Leave it to me, even a year after the Yesterday movie that was supposed to be like sounding the death knell of the Beatles’ cultural relevance, to still just chill out and listen to the whole album Let it Be on a Christmas off from work. And I think I had some ulterior motive for putting it on that day but what the actual experience ended up being was a rediscovery of the final Beatles LP [1] as a classic album and also a repeated embrace of the song-by-song journey as a sequence that flows with this special, almost disorienting kind of liveliness. It was a rediscovery of what made the Beatles so great — the understated, remarkably distinct turns that songs like “Two of Us” can take, hinging things on an amputated phrase and rotating the simple chorus of “We’re on Our Way Home” on a lilting leaf feather-light rhythm.

Somewhere along the line, though, I think, partly not without help from this egotistical Let it Be… Naked project by Paul McCartney which basically amounts to him trying to put his own stamp on an album that was released about him, the original Let it Be got a bad rap. Let it Be… Naked consists of, basically, variant “mixes” of the songs, which render the tunes simpler. Ironically, when I listen to Let it Be… Naked against the original version, the songs sound clean and overly polished, or “overproduced,” in other words, a malady that was supposed to be assuaged by the alternative mixing. Also ironic is the fact that while Naked is supposed to encompass Let it Be in its true, pure, unadulterated sense, there are four producers credited to finishing it, whereas Phil Spector is the sole listed soundman for the original. 

True to form, then, to me, it’s Spector’s original version that bounces out of the speakers as more natural, and more fun, and less a sterile case of “too many cooks in the kitchen” out of which all the exuberance and feeling have been fumigated. Paul McCartney seems to have been just madly in love with his own creation “The Long and Winding Road,” and while it’s certainly not a bad song, I think he overestimates its efficacy in its bare anatomy to move the listener: it’s probably helped by the body and annexed melodies of Phil Spector’s string additions. By itself, it just doesn’t make much impression — it’s like a really innocuous British pop song with nowhere near the edge or tension to appeal to American audiences. 
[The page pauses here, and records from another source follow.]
/-- With another record there, `exec` does the same: every operation carries the record along, and a fault writes it. -/
theorem exec_withRecord {ins : Instr} {s t : State} (r : FaultRecord) (hr : s.runState = .running)
    (h : exec ins s = .next t) : exec ins (s.withRecord r) = .next (carryRecord r t) := by
  rcases badReg_or_wf ins with ⟨b, hb, -⟩ | hw
  · rw [exec_badReg s hb] at h
    cases h
    rw [exec_badReg _ hb, faultedState_withRecord, carryRecord_faultedState]
  · cases ins
    case hlt => cases h; rfl
    case int | iret => cases h; rfl
    case nop | pra => cases h; exact next_carryRecord hr rfl
    case ret =>
      rw [exec_ret] at h ⊢; cases h
      exact next_carryRecord hr rfl
    all_goals
      simp only [WellFormed, Instr.wf, Instr.regOperands, List.all_cons, List.all_nil, Bool.and_true, Bool.and_eq_true] at hw
    case push | pop | prn | jmp | inc | dec | not | ldi =>
      obtain ⟨i, rfl⟩ := eq_regByte hw
      simp only [exec_push, exec_pop, exec_prn, exec_jmp, exec_inc, exec_dec, exec_not, exec_ldi] at h ⊢
      cases h
      exact next_carryRecord hr rfl
    case jeq | jne | jgt | jlt | jle | jge =>
      obtain ⟨i, rfl⟩ := eq_regByte hw
      simp only [exec_jeq, exec_jne, exec_jgt, exec_jlt, exec_jle, exec_jge] at h ⊢
      cases h
      rw [withRecord_flags]
      split_ifs <;> exact next_carryRecord hr rfl
    case call =>
      obtain ⟨i, rfl⟩ := eq_regByte hw
      rw [exec_call] at h ⊢
      rw [withRecord_pc]
      split_ifs at h ⊢ <;> cases h
      · rfl
      · exact next_carryRecord hr rfl
    all_goals obtain ⟨⟨i, rfl⟩, ⟨j, rfl⟩⟩ := And.intro (eq_regByte hw.1) (eq_regByte hw.2)
    case div | mod =>
      simp only [exec_div, exec_mod] at h ⊢
      rw [readReg_withRecord s r j]
      split_ifs at h ⊢ <;> cases h
      · rfl
      · exact next_carryRecord hr rfl
    all_goals
      simp only [exec_add, exec_sub, exec_mul, exec_and, exec_or, exec_xor, exec_shl, exec_shr, exec_cmp, exec_ld,
        exec_st] at h ⊢
      cases h
      exact next_carryRecord hr rfl

/-- Settles O19: the same bytes decode, and the instruction or the fault does the same. -/
theorem faultRecordIsNotRead : Obligations.FaultRecordIsNotRead := by
  intro s t r h
  obtain ⟨hr, ⟨e, hd, hu⟩ | ⟨ins, hd, hx⟩⟩ := step_cases h
  · refine (step_error (s := s.withRecord r) hr ((fetchDecode_withRecord s r).trans hd)).trans ?_
    rcases undecoded_cases hu with ⟨k, rfl, rfl⟩ | ⟨op, rfl, rfl⟩ | ⟨op, rfl, rfl⟩ <;> rfl
  · exact (step_ok (s := s.withRecord r) hr ((fetchDecode_withRecord s r).trans hd)).trans (exec_withRecord r hr hx)

/-! ### The invariant (10_state R29, R34, R38; 60_exceptions R201 to R206) -/

/-- Flags of which exactly one is set are legal. -/
theorem Flags.legal_of_oneSet {f : Flags} (h : f.e.toNat + f.g.toNat + f.l.toNat = 1) : f.legal := by
  refine ⟨?_, ?_, ?_⟩ <;> rintro ⟨h1, h2⟩ <;> rw [h1, h2] at h <;> simp only [Bool.toNat_true] at h <;> omega

/-- In RUNNING the invariant asks for memory, `pc` and FL only. -/
theorem Inv.of_running {t : State} (hr : t.runState = .running) (hm : Memory.wf t.memory = true)
    (hpc : t.pc.toNat ≤ 256) (hf : t.flags.legal) : Inv t where
  memory_canonical := hm
  pc_range := hpc
  flags_legal := hf
  halted_at_hlt := by simp [hr]
  record_legal := by simp [hr]

/-- A fault with a legal record keeps the invariant. -/
theorem Inv.afterFault {s : State} {c : FaultCause} (hi : Inv s) (hrec : recordLegal (faultedState c s)) :
    Inv (faultedState c s) where
  memory_canonical := hi.memory_canonical
  pc_range := hi.pc_range
  flags_legal := hi.flags_legal
  halted_at_hlt := by simp
  record_legal := fun _ => hrec

/-! #### The record of each cause is legal where the cause holds -/

section
variable {s : State} {ins : Instr}

theorem recordLegal_memory {a : Nat} (ha : a = 256) (h : memoryFaultHere s) :
    recordLegal (faultedState (.outOfBoundsMemory a) s) :=
  ⟨rfl, .inl ⟨rfl, rfl, by subst ha; rfl, h⟩⟩

theorem recordLegal_register {r : Byte} (h : registerFaultHere s r) :
    recordLegal (faultedState (.outOfBoundsRegister r) s) :=
  ⟨rfl, .inr (.inl ⟨rfl, rfl, r, rfl, h⟩)⟩

theorem recordLegal_divide {j : Fin 8} (h : divideFaultHere s j) :
    recordLegal (faultedState (.divideByZero (regByte j)) s) := by
  refine ⟨rfl, .inr (.inr (.inl ⟨rfl, rfl, j, ?_, h⟩))⟩
  exact BitVec.eq_of_toNat_eq (by simp [FaultCause.record, FaultCause.detail])

theorem recordLegal_unsupported (h : unsupportedFaultHere s) :
    recordLegal (faultedState (.unsupportedOperation (codeByte 0 s)) s) :=
  ⟨rfl, .inr (.inr (.inr (.inl ⟨rfl, rfl, rfl, h⟩)))⟩

theorem recordLegal_illegal (h : illegalFaultHere s) :
    recordLegal (faultedState (.illegalInstruction (codeByte 0 s)) s) :=
  ⟨rfl, .inr (.inr (.inr (.inr ⟨rfl, rfl, rfl, h⟩)))⟩

/-- An opcode outside 30_encoding R64 raises by its bit 5 (30_encoding R71). -/
theorem undefinedOpcode_keeps_inv {t : State} (hi : Inv s) (hpc : s.pc.toNat ≤ 255) (hop : codeByte 0 s ∉ definedOpcodes)
    (h : undecoded (undefinedOpcode (codeByte 0 s)) s = .next t) : Inv t := by
  simp only [definedOpcodes, List.append_assoc, List.mem_append, not_or] at hop
  obtain ⟨halu, hcontrol, htransfer⟩ := hop
  unfold undefinedOpcode at h
  split_ifs at h with hbit
  · cases h
    exact hi.afterFault (recordLegal_unsupported ⟨hpc, hbit, halu⟩)
  · cases h
    exact hi.afterFault (recordLegal_illegal ⟨hpc, by simpa using hbit, .inl (by simp [hcontrol, htransfer])⟩)

/-- Bytes that are no instruction leave a fault whose cause holds (40_engine_cycle R81, R83, R84). -/
theorem undecoded_keeps_inv {e : DecodeError} {t : State} (hi : Inv s) (hd : fetchDecode s = .error e)
    (h : undecoded e s = .next t) : Inv t := by
  have hpc := hi.pc_range
  rcases fetchDecode_error hd with ⟨hgt, rfl⟩ | ⟨hle, ⟨k, hk, rfl, hdef, hne, hcount⟩ | ⟨hop, rfl⟩⟩
  · cases h
    exact hi.afterFault (recordLegal_memory (by omega) (.inl hgt))
  · cases h
    exact hi.afterFault (recordLegal_memory hk (.inr (.inl ⟨hdef, hne, hcount⟩)))
  · exact undefinedOpcode_keeps_inv hi hle hop h

/-! #### A decoded instruction -/

/-- Every instruction's opcode is one of 30_encoding R64. -/
theorem opcode_mem_definedOpcodes (ins : Instr) : ins.opcode ∈ definedOpcodes := by
  cases ins <;> simp [Instr.opcode, encode, definedOpcodes, aluOpcodes, controlOpcodes, transferOpcodes]

/-- An instruction is one byte longer than its operand count (30_encoding R70). -/
theorem encode_length (ins : Instr) : (encode ins).length = opOperandCount ins.opcode + 1 := by
  cases ins <;> simp [encode, Instr.opcode, opOperandCount]

/-- An instruction that lies in memory ends there. -/
theorem bytesAt_end_le (h : BytesAt s (encode ins)) : s.pc.toNat + (encode ins).length ≤ 256 := by
  have hlen := encode_length ins
  have hlast := (h (opOperandCount ins.opcode) (by omega)).1
  omega

/-- A bad register operand of a decoded instruction is the cause R203 names. -/
theorem registerFaultHere_of_bytesAt {r : Byte} (hop : codeByte 0 s = ins.opcode) (hat : BytesAt s (encode ins))
    (hr : ins.regOperands.find? (fun b => decide (7 < b.toNat)) = some r) : registerFaultHere s r := by
  refine ⟨hop ▸ opcode_mem_definedOpcodes ins, ?_, by rwa [registerBytes_eq hat]⟩
  have hend := bytesAt_end_le hat
  rw [encode_length] at hend
  rw [hop]
  omega

/-- A DIV or MOD that lies in memory, with valid operands and a zero divisor, is the cause R204 names. -/
theorem divideFaultHere_of_bytesAt {op : Byte} {i j : Fin 8} (hat : BytesAt s [op, regByte i, regByte j])
    (hop : op ∈ [0xA3#8, 0xA4#8]) (hz : readReg j s = 0#8) : divideFaultHere s j := by
  have hi := regByte_toNat i
  refine ⟨(hat 2 (by simp)).1, ?_, ?_, bytesAt_codeByte hat rfl, hz⟩
  · rwa [bytesAt_codeByte (k := 0) hat rfl]
  · rw [bytesAt_codeByte (k := 1) hat rfl]
    omega

/-- A CALL that lies in memory and has no return address there stands at 254, the last cause of R203 about memory. -/
theorem memoryFaultHere_of_call {i : Fin 8} (hat : BytesAt s [0x50#8, regByte i]) (hret : 255 < s.pc.toNat + 2) :
    s.pc.toNat + 2 = 256 ∧ memoryFaultHere s := by
  have hlast := (hat 1 (by simp)).1
  have hi := regByte_toNat i
  refine ⟨by omega, .inr (.inr ⟨by omega, bytesAt_codeByte hat rfl, ?_⟩)⟩
  rw [bytesAt_codeByte (k := 1) hat rfl]
  omega

/-- INT and IRET raise IllegalInstruction about their own opcode (43_control_flow R179, R180). -/
theorem Inv.afterIntIret {op : Byte} (hi : Inv s) (hpc : s.pc.toNat ≤ 255) (hop : codeByte 0 s = op)
    (hm : op ∈ [0x13#8, 0x52#8]) : Inv (faultedState (.illegalInstruction op) s) := by
  have hbit : ∀ op ∈ [0x13#8, 0x52#8], opIsAlu op = false := by decide
  subst hop
  exact hi.afterFault (recordLegal_illegal ⟨hpc, hbit _ hm, .inr hm⟩)

/-- HLT halts on its own opcode byte (40_engine_cycle R86). -/
theorem Inv.afterHalt (hi : Inv s) (hop : codeByte 0 s = 0x01#8) : Inv { s with runState := .halted } where
  memory_canonical := hi.memory_canonical
  pc_range := hi.pc_range
  flags_legal := hi.flags_legal
  halted_at_hlt := fun _ => hop
  record_legal := by simp

/-- The `pc` past an instruction that lies in memory is at most 256 (10_state R29). -/
theorem pcPast_le {n : Nat} (h : s.pc.toNat + (n + 1) ≤ 256) : (BitVec.ofNat 9 (s.pc.toNat + 1 + n)).toNat ≤ 256 := by
  rw [BitVec.toNat_ofNat]
  omega

/-- A byte as a jump target is in range. -/
theorem pcOfByte_le (b : Byte) : (BitVec.ofNat 9 b.toNat).toNat ≤ 256 := by
  rw [pcOfByte_toNat]
  omega

/-- A byte written at a byte's address keeps the canonical form. -/
theorem setByte_wf (hi : Inv s) (a v : Byte) : Memory.wf (Memory.set s.memory a.toNat v) = true :=
  set_wf _ _ _ (Nat.le_of_lt_succ a.isLt) hi.memory_canonical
By stark contrast, Spector’s version is nothing if not raw, evidenced in one part by the hilariously bizarre track “Dig it,” which is apparently a mid-section snippet of an extended jam featuring stream-of-consciousness verbal ejaculations on the part of John Lennon: “And the FBI / And the CIA / And the BBC / B.B. King…” The second point I’ll look to to prove the superiority of Spector’s mixing is “I’ve Got a Feeling,” a song I typically associate with cheesy frat-boy singalongs but on which the original version’s sound scape just has this incredible body. It’s like being at a concert, actually, hearing Spector’s “wall of sound” mix — the guitar is given pungent girth and shapeliness, balanced heavily within the left ear drum, with the drums in the right and not overpowering Harrison’s part at all, but just seeming to belt their vibrations right into the guitar’s abdomen, so to speak. The bass is actually indecipherable from the guitar, a product of I think the “wall of sound” and its magnanimous power to fill empty space. It’s like a mix version of a closet that’s so crowded with parts that you can’t tell if you’re touching your own hand or someone else’s. But Let it Be is the rock album the Beatles otherwise would have never made — it’s one of the most freewheeling, melodic and glorious classic rock albums ever put to wax, the production of the Spector version garnering specific praise from Lennon in the wake of its release, with a mix that’s warm, beery and Woodstock-ready: something George Martin’s awkward piano/bass separation and cantankerous shrillness of guitar never could have approached. 


[1] By this I mean the final Beatles LP RELEASED, as Abbey Road was recorded after these sessions but unlike Let it Be not shelved for a year prior to issue.